• [WHAT NEEDS TO BE DONE]:
From the line that contains "R214, R290). -/" through the line that contains "let ofChain := match x.chain with", output every line of the listing below exactly and leave out all the rest.

• [DATA LISTING]:

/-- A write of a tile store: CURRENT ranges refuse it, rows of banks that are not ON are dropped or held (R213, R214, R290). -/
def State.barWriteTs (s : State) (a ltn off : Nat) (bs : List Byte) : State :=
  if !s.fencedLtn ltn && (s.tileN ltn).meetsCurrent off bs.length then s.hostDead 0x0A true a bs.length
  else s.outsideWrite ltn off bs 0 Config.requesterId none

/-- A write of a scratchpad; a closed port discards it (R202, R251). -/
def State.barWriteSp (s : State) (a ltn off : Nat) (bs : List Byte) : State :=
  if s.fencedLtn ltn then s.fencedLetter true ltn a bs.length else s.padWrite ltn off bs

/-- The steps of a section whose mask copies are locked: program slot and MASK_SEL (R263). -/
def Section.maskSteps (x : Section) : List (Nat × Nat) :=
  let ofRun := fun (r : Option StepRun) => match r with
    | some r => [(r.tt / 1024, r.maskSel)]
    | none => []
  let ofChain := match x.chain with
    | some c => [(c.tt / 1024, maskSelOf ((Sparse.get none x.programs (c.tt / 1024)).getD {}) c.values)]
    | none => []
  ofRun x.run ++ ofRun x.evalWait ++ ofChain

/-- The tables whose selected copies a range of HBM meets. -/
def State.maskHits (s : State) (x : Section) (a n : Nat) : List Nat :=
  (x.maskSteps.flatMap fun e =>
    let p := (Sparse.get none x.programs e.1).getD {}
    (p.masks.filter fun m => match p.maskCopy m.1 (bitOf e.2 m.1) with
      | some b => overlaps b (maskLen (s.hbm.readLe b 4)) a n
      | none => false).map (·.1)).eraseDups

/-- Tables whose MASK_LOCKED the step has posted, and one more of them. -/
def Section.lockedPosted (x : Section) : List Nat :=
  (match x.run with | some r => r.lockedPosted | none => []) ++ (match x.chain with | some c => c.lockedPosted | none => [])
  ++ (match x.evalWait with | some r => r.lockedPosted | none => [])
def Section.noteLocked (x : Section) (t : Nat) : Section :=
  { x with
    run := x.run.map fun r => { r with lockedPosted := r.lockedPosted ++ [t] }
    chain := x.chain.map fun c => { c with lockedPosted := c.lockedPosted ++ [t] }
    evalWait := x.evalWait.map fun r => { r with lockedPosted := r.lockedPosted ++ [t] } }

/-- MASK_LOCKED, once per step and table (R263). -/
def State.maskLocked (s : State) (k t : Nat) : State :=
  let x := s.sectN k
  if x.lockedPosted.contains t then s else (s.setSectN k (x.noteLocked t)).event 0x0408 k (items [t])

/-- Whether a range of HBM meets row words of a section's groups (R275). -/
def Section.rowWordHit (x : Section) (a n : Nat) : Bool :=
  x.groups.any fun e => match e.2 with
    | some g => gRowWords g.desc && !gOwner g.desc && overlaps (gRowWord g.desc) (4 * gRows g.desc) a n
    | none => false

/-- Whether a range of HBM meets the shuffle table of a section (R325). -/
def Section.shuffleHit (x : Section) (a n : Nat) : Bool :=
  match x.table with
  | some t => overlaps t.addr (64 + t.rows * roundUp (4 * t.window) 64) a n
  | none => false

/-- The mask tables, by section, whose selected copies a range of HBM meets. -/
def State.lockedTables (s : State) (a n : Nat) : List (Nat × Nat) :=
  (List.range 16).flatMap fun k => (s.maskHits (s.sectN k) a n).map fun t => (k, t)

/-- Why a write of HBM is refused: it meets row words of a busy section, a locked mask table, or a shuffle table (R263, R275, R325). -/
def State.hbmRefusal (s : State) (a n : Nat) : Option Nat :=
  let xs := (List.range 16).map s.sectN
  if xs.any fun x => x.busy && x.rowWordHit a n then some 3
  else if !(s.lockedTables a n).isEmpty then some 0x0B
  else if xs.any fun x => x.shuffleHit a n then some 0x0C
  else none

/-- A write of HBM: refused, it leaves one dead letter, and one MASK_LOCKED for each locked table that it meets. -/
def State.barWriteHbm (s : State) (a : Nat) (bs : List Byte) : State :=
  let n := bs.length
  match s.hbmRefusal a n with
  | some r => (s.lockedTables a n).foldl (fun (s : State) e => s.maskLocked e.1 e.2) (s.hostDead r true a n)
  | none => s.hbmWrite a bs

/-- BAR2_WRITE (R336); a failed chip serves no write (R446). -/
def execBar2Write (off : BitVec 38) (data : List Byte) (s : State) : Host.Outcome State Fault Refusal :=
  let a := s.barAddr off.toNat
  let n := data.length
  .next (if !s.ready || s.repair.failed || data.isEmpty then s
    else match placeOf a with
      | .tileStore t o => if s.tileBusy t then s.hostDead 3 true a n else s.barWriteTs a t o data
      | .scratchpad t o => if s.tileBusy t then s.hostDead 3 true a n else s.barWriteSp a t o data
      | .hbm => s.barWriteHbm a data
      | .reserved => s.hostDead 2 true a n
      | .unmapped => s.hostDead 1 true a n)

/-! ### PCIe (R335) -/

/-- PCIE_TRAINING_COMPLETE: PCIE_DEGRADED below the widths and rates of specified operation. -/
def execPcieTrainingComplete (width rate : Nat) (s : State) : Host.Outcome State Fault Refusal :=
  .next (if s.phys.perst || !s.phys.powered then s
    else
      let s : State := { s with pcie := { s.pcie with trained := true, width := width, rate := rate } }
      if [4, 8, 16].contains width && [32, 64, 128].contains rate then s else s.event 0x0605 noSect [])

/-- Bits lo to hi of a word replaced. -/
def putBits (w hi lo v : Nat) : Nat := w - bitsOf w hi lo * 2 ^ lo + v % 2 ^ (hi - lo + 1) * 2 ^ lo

* * *

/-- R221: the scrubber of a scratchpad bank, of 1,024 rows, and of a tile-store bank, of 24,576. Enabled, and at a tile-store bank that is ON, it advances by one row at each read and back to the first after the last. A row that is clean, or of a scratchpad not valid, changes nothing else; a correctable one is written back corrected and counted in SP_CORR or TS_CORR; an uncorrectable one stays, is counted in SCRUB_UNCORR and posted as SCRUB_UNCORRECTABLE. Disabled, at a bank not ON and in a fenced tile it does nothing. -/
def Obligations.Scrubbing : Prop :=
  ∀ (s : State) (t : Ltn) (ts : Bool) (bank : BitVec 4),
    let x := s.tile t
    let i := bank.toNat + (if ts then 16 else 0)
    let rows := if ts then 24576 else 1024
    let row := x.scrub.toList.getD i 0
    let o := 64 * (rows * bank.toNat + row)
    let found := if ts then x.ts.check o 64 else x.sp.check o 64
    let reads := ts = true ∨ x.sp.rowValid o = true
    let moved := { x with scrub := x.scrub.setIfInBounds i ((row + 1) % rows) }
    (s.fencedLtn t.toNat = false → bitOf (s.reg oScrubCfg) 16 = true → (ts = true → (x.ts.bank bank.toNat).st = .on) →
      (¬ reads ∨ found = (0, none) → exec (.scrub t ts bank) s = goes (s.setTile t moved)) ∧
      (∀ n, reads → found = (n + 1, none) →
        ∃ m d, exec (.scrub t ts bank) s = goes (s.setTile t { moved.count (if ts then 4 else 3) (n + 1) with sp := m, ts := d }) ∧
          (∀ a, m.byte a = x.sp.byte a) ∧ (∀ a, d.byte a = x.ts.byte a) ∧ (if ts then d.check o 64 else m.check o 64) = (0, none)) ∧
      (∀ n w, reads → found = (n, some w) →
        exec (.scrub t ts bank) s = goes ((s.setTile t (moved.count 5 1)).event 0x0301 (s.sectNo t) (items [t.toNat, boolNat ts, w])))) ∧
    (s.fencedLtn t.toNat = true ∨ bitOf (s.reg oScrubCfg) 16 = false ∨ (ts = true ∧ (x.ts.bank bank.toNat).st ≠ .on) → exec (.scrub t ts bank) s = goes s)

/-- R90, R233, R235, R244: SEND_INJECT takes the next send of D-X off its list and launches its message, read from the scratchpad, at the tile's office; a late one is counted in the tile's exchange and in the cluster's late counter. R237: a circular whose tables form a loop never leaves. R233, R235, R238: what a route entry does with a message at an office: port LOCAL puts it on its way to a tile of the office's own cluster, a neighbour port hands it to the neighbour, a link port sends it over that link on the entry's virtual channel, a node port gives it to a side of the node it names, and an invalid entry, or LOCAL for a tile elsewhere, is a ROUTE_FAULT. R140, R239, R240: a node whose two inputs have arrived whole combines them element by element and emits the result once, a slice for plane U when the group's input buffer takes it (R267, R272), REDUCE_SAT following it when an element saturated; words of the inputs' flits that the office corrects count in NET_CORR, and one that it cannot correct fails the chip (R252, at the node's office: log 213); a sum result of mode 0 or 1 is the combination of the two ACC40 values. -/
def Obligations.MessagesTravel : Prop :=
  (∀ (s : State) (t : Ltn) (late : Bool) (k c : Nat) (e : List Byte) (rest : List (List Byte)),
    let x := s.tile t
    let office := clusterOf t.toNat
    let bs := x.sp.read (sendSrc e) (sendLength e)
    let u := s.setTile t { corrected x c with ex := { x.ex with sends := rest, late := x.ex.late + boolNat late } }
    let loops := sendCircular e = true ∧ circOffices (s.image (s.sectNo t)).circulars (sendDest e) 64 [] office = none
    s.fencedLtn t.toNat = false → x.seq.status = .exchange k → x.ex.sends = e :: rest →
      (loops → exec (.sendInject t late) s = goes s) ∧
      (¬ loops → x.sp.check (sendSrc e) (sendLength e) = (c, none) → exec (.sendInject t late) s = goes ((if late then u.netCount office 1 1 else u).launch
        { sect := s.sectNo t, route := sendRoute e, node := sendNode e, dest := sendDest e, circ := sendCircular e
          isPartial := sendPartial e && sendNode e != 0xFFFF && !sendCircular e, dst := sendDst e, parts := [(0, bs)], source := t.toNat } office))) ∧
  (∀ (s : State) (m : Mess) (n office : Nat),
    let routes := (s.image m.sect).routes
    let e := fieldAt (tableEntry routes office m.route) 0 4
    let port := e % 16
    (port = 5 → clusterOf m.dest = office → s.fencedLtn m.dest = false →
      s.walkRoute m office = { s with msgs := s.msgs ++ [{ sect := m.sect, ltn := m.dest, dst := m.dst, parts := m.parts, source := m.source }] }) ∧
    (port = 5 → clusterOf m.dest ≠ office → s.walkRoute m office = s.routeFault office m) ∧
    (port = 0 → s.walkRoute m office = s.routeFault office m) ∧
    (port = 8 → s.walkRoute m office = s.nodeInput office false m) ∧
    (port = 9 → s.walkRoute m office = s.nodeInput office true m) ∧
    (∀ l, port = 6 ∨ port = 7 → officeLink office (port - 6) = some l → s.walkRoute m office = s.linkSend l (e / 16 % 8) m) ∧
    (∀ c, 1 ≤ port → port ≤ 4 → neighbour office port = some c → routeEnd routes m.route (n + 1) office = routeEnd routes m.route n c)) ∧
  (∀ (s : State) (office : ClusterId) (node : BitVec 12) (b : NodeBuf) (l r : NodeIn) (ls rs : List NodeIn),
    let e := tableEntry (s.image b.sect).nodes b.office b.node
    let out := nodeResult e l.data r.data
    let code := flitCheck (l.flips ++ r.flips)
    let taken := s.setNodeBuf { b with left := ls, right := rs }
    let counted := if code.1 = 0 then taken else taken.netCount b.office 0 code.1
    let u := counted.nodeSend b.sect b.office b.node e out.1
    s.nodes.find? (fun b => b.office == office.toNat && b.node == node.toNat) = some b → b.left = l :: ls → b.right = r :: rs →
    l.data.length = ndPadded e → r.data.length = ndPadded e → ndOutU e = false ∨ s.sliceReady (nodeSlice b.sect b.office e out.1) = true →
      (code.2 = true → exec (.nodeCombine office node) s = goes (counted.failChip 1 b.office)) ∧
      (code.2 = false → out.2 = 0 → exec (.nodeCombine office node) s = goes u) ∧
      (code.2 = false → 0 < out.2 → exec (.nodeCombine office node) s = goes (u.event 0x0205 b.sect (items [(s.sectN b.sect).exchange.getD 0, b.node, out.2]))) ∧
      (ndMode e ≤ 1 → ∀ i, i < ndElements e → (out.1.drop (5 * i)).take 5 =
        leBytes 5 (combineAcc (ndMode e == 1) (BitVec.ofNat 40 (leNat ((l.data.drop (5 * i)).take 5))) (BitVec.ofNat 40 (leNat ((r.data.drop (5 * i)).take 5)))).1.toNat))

---

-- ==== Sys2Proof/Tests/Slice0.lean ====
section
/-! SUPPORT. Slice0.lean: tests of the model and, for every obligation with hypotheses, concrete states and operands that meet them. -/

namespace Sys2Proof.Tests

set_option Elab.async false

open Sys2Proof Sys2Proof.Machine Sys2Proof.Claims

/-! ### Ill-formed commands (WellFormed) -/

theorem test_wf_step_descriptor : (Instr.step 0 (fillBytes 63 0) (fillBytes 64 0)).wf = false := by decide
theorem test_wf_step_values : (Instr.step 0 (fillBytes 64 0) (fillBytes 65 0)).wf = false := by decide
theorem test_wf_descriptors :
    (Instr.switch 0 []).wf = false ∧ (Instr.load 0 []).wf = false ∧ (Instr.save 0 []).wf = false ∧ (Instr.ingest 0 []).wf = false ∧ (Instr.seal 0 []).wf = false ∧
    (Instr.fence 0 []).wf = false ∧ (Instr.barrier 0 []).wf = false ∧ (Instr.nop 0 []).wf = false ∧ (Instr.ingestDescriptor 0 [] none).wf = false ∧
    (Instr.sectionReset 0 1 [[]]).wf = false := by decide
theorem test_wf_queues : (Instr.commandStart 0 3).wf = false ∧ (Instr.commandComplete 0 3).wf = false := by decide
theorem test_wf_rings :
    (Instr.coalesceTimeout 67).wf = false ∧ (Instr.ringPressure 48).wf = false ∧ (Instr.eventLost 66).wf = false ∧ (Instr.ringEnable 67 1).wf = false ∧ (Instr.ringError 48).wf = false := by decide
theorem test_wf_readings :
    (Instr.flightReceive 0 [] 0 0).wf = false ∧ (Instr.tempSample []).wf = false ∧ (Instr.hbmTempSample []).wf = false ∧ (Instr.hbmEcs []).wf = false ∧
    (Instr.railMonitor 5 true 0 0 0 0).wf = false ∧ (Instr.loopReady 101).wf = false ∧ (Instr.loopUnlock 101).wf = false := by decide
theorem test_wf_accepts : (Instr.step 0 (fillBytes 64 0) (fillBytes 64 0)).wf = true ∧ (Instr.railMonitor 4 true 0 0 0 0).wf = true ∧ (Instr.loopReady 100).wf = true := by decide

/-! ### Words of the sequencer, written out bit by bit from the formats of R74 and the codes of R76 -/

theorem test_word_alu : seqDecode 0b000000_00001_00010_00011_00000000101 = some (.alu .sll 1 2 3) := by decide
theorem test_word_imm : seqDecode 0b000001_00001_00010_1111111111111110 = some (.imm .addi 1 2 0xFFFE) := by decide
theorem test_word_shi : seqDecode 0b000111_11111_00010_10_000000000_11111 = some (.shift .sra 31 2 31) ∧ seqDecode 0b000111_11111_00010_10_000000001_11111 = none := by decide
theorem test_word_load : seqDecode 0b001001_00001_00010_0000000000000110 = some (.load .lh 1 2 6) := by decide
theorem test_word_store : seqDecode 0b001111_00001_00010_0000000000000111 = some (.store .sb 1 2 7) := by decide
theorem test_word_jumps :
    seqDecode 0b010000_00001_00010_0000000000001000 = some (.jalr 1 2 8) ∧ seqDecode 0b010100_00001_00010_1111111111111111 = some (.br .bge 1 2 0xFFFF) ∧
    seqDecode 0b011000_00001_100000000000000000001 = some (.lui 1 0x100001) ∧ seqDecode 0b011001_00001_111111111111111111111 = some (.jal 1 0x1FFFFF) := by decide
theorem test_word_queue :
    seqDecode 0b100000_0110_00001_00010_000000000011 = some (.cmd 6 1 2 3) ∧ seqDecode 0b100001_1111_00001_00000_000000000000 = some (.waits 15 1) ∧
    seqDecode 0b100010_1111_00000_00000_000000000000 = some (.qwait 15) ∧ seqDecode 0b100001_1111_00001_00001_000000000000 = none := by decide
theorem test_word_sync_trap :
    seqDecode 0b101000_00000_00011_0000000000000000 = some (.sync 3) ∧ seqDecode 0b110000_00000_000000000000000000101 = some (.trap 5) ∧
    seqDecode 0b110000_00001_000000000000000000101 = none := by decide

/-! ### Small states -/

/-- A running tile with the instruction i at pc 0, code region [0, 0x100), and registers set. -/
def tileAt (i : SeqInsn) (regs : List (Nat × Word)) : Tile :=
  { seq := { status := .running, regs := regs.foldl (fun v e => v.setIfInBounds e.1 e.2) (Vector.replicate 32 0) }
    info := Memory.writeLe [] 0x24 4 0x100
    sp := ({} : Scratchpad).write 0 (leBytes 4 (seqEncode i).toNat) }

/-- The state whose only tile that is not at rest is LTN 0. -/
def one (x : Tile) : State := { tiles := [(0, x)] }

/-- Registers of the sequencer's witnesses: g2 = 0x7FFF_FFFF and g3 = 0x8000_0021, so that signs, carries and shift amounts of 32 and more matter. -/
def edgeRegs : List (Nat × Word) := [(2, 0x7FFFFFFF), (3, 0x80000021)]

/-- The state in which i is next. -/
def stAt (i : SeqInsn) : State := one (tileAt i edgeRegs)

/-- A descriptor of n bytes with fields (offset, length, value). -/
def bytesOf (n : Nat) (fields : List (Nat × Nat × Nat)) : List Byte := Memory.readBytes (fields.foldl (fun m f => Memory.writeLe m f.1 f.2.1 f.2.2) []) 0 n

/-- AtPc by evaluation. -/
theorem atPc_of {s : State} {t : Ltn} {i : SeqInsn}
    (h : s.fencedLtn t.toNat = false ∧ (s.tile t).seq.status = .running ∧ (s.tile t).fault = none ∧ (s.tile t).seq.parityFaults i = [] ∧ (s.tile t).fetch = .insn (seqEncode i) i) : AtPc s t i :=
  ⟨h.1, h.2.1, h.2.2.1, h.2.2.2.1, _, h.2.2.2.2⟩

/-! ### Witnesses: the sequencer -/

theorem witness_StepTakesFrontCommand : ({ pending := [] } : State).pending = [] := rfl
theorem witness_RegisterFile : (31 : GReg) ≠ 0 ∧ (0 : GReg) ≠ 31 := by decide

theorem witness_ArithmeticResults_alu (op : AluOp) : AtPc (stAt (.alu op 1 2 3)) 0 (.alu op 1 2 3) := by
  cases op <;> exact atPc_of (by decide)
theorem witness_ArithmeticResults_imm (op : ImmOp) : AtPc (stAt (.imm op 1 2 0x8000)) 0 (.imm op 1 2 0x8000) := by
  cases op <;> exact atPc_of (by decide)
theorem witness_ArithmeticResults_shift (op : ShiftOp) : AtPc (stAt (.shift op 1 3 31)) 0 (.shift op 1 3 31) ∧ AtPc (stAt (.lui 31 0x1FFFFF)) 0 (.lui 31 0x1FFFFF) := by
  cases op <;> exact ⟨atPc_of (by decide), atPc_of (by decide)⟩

• [PROBLEM SOLUTION]:
/-- A write of a tile store: CURRENT ranges refuse it, rows of banks that are not ON are dropped or held (R213, R214, R290). -/
def State.barWriteTs (s : State) (a ltn off : Nat) (bs : List Byte) : State :=
  if !s.fencedLtn ltn && (s.tileN ltn).meetsCurrent off bs.length then s.hostDead 0x0A true a bs.length
  else s.outsideWrite ltn off bs 0 Config.requesterId none

/-- A write of a scratchpad; a closed port discards it (R202, R251). -/
def State.barWriteSp (s : State) (a ltn off : Nat) (bs : List Byte) : State :=
  if s.fencedLtn ltn then s.fencedLetter true ltn a bs.length else s.padWrite ltn off bs

/-- The steps of a section whose mask copies are locked: program slot and MASK_SEL (R263). -/
def Section.maskSteps (x : Section) : List (Nat × Nat) :=
  let ofRun := fun (r : Option StepRun) => match r with
    | some r => [(r.tt / 1024, r.maskSel)]
    | none => []
  let ofChain := match x.chain with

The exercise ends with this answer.